Proper proportion for Window Flower Box
I’m making flower boxes for a house that has windows surrounded in 3″ trim. (see attached photo). I can’t decide if the window boxes sould be the width of the window, or the overall width including the trim. Any opinions?
PS, there will also be shutters at some point in the future.
Replies
Generally, window boxes are the width of the window, excluding shutters. Whether or not you include the trim is up to you. If it were me, I'd include the trim. You could always buy some freezer paper and cut it to silhouettes of the two different widths and see what you prefer. We do that fairly often when we're not certain what we want. I thought it was very amateurish (although it worked great) until I saw them doing the same thing on the HGTV shows on design.
Good luck!
PS Unless you intend to water them daily in the hot summer, there are self-watering planters out there that work great, and will reduce your watering. You can make the wooden planter boxes, and then insert the self-watering planters in them.
You could make the window boxes by ordering a 'horizontal shutter' to match the others in the length of the sill and build the other sides of the box with cedar. Drop in a plastic box or line with copper.
Jeff
Seems to be to the outside of the trim.
Look here:
http://images.google.com/images?hl=en&q=window%20box&btnG=Google+Search&ie=UTF-8&oe=UTF-8&um=1&sa=N&tab=wi
When you're this good, EVERYONE wants a crack at you!

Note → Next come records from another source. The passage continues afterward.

-- ==== Sys2Proof/Machine/Dispatch.lean ====
section
/-! DEFINITION. One arm per command: its meaning. -/

namespace Sys2Proof.Machine
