/-- The end of a validation shows its status in OD 1200.06 and closes the transaction when it is OK; the effect of the one pending
transaction, its tick reached, sets the object that it writes and empties the schedule; an expired transaction is rolled back and its
owner marked; a session that times out and a partial write that waits too long are gone. -/
def Obligations.TransactionsEnd : Prop :=
  ∀ (s : State) (x : Validating) (w : Txn) (p : Pending) (k : Fin 9) (part : PartialWrite) (v : Nat),
    let c := s.dev.chip
    let d0 : Dev := { s.dev with chip := { c with dict := { c.dict with validating := none } } }
    let verdict := d0.validate w.staged w.direct x.tick false
    (c.dict.validating = some x → c.dict.txn = some w → c.dict.held = [] → Runs .commitValidated s fun t =>
      t.dev.chip.dict.validating = none ∧ t.dev.chip.rd (od 0x1200 6) = verdict.st.code ∧
      (verdict.st = .ok → t.dev.chip.dict.txn = none) ∧ t.coresAndMemoryOf s) ∧
    (c.dict.schedule = [p] → p.begun = false → p.writes = [(od 0x2C00 2, .num v)] → p.tick ≤ c.reached →
      Runs .transactionEffect s fun t => t.dev.chip.dict.schedule = [] ∧ t.dev.chip.rd (od 0x2C00 2) = v) ∧
    (c.dict.txn = some w → c.dict.validating = none → Runs .transactionExpired s fun t =>
      t.dev.chip.dict.txn = none ∧ (t.dev.chip.session w.owner).expired = true ∧ t.dev.mem = s.dev.mem) ∧
    (k ≠ 0 → (c.session k).isOpen = true → c.dict.validating = none → Runs (.sessionTimeout k) s fun t =>
      (t.dev.chip.session k).isOpen = false ∧ t.dev.chip.rd (od (0x1220 + k.val) 1) = 0 ∧ t.dev.mem = s.dev.mem) ∧
    ((c.session k).part = some part → Runs (.partialWriteTimeout k) s fun t =>
      (t.dev.chip.session k).part = none ∧ t.coresAndMemoryOf s)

http://www.petedraganic.com/
big enough for the plant
I like your new profile, when did you move to Pittsburg!
Doug
Make your window box as wide as the trim. Your window shape is already narrow and tall, so a narrow box would make it look more so.
To the observer's eye, the object that is your window includes the trim, just as a picture and its frame on the wall are seen as one object.